Saved data entries:

-- ==== Sys2Proof/Laws/Kept.lean ====
section
/-!
SUPPORT. What every operation and every meaning keeps: the queue, the canonical form of both stores, burnt OTP bits, and, but for those
of the memories and the resets (stated for `Kept False`), the words of the on-chip memories. One lemma for each function.
-/
namespace Sys2Proof.Machine

/-- `s` came from `s0` with its queue as it was, its stores canonical if they were, every burnt bit burnt, and, where `still` holds,
its memory words as they were. -/
structure Kept (still : Prop) (s0 s : State) : Prop where
  queue : s.pending = s0.pending
  canon : s0.canonical = true → s.canonical = true
  otp : s0.BurntIn s
  words : still → s.mem.words = s0.mem.words

/-- Burnt bits of the security state stay. -/
structure SecKept (x y : SecSt) : Prop where
  revoked : ∀ k ∈ x.revoked, k ∈ y.revoked
  counts : ∀ i, x.burnt i ≤ y.burnt i

/-- Burnt bits of repair stay. -/
structure BistKept (x y : BistSt) : Prop where
  rows : ∀ q ∈ x.rowFuses, q ∈ y.rowFuses
  units : ∀ u ∈ x.fallowFuses, u ∈ y.fallowFuses

theorem mem_revoked {k j : Nat} {l : List Nat} (h : j ∈ l) : j ∈ k :: l.filter (· ≠ k) := by
  by_cases e : j = k
  · exact e ▸ List.mem_cons_self
  · exact List.mem_cons_of_mem _ (List.mem_filter.mpr ⟨h, by simpa using e⟩)

theorem nth_modify_le (l : List Nat) (k i : Nat) {f : Nat → Nat} (hf : ∀ x, x ≤ f x) : nth l i 0 ≤ nth (l.modify k f) i 0 := by
  simp only [nth, List.getD_eq_getElem?_getD, List.getElem?_modify]
  cases l[i]? with
  | none => simp
  | some x => by_cases e : k = i <;> simp [e, hf]

theorem State.BurntIn.of_eq {s0 s t : State} (h : s0.BurntIn s) (h1 : t.sec.revoked = s.sec.revoked) (h2 : t.sec.burnt = s.sec.burnt) (h4 : t.bist.rowFuses = s.bist.rowFuses) (h5 : t.bist.fallowFuses = s.bist.fallowFuses) : s0.BurntIn t := by
  obtain ⟨a, b, d, e⟩ := h
  constructor <;> simp only [h1, h2, h4, h5] <;> assumption

/-- An outcome whose next state, if it has one, is kept. -/
structure KeptO (still : Prop) (s0 : State) (o : Host.Outcome State Fault Refusal) : Prop where
  next_kept : ∀ t, o = .next t → Kept still s0 t

theorem KeptO.next {still : Prop} {s0 s : State} (h : Kept still s0 s) : KeptO still s0 (.next s) := ⟨by intro t e; cases e; exact h⟩

theorem KeptO.fault {still : Prop} {s0 : State} {f : Fault} : KeptO still s0 (.fault f) := ⟨by intro t e; cases e⟩

theorem kept_ite {still : Prop} {s0 a b : State} {c : Prop} [Decidable c] (ha : Kept still s0 a) (hb : Kept still s0 b) : Kept still s0 (if c then a else b) := by split <;> assumption

theorem kept_iteO {still : Prop} {s0 : State} {a b : Host.Outcome State Fault Refusal} {c : Prop} [Decidable c] (ha : KeptO still s0 a) (hb : KeptO still s0 b) : KeptO still s0 (if c then a else b) := by split <;> assumption

theorem kept_foldl {α : Type} {still : Prop} {s0 : State} {f : State → α → State} {l : List α} {s : State} (hf : ∀ s x, Kept still s0 s → Kept still s0 (f s x)) (h : Kept still s0 s) : Kept still s0 (l.foldl f s) := by
  induction l generalizing s with
  | nil => exact h
  | cons x l ih => exact ih (hf _ _ h)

#### Instructions to follow
Copy out the data shown above in full. Match it exactly.

#### Your response
-- ==== Sys2Proof/Laws/Kept.lean ====
section
/-!
SUPPORT. What every operation and every meaning keeps: the queue, the canonical form of both stores, burnt OTP bits, and, but for those
of the memories and the resets (stated for `Kept False`), the words of the on-chip memories. One lemma for each function.
-/
namespace Sys2Proof.Machine

/-- `s` came from `s0` with its queue as it was, its stores canonical if they were, every burnt bit burnt, and, where `still` holds,
its memory words as they were. -/
structure Kept (still : Prop) (s0 s : State) : Prop where
  queue : s.pending = s0.pending
  canon : s0.canonical = true → s.canonical = true
  otp : s0.BurntIn s
  words : still → s.mem.words = s0.mem.words

/-- Burnt bits of the security state stay. -/
structure SecKept (x y : SecSt) : Prop where
  revoked : ∀ k ∈ x.revoked, k ∈ y.revoked
  counts : ∀ i, x.burnt i ≤ y.burnt i

/-- Burnt bits of repair stay. -/
structure BistKept (x y : BistSt) : Prop where
  rows : ∀ q ∈ x.rowFuses, q ∈ y.rowFuses
  units : ∀ u ∈ x.fallowFuses, u ∈ y.fallowFuses

theorem mem_revoked {k j : Nat} {l : List Nat} (h : j ∈ l) : j ∈ k :: l.filter (· ≠ k) := by
  by_cases e : j = k
  · exact e ▸ List.mem_cons_self
  · exact List.mem_cons_of_mem _ (List.mem_filter.mpr ⟨h, by simpa using e⟩)

theorem nth_modify_le (l : List Nat) (k i : Nat) {f : Nat → Nat} (hf : ∀ x, x ≤ f x) : nth l i 0 ≤ nth (l.modify k f) i 0 := by
  simp only [nth, List.getD_eq_getElem?_getD, List.getElem?_modify]
  cases l[i]? with
  | none => simp
  | some x => by_cases e : k = i <;> simp [e, hf]

theorem State.BurntIn.of_eq {s0 s t : State} (h : s0.BurntIn s) (h1 : t.sec.revoked = s.sec.revoked) (h2 : t.sec.burnt = s.sec.burnt) (h4 : t.bist.rowFuses = s.bist.rowFuses) (h5 : t.bist.fallowFuses = s.bist.fallowFuses) : s0.BurntIn t := by
  obtain ⟨a, b, d, e⟩ := h
  constructor <;> simp only [h1, h2, h4, h5] <;> assumption

/-- An outcome whose next state, if it has one, is kept. -/
structure KeptO (still : Prop) (s0 : State) (o : Host.Outcome State Fault Refusal) : Prop where
  next_kept : ∀ t, o = .next t → Kept still s0 t

theorem KeptO.next {still : Prop} {s0 s : State} (h : Kept still s0 s) : KeptO still s0 (.next s) := ⟨by intro t e; cases e; exact h⟩

theorem KeptO.fault {still : Prop} {s0 : State} {f : Fault} : KeptO still s0 (.fault f) := ⟨by intro t e; cases e⟩

theorem kept_ite {still : Prop} {s0 a b : State} {c : Prop} [Decidable c] (ha : Kept still s0 a) (hb : Kept still s0 b) : Kept still s0 (if c then a else b) := by split <;> assumption

theorem kept_iteO {still : Prop} {s0 : State} {a b : Host.Outcome State Fault Refusal} {c : Prop} [Decidable c] (ha : KeptO still s0 a) (hb : KeptO still s0 b) : KeptO still s0 (if c then a else b) := by split <;> assumption

theorem kept_foldl {α : Type} {still : Prop} {s0 : State} {f : State → α → State} {l : List α} {s : State} (hf : ∀ s x, Kept still s0 s → Kept still s0 (f s x)) (h : Kept still s0 s) : Kept still s0 (l.foldl f s) := by
  induction l generalizing s with
  | nil => exact h
  | cons x l ih => exact ih (hf _ _ h)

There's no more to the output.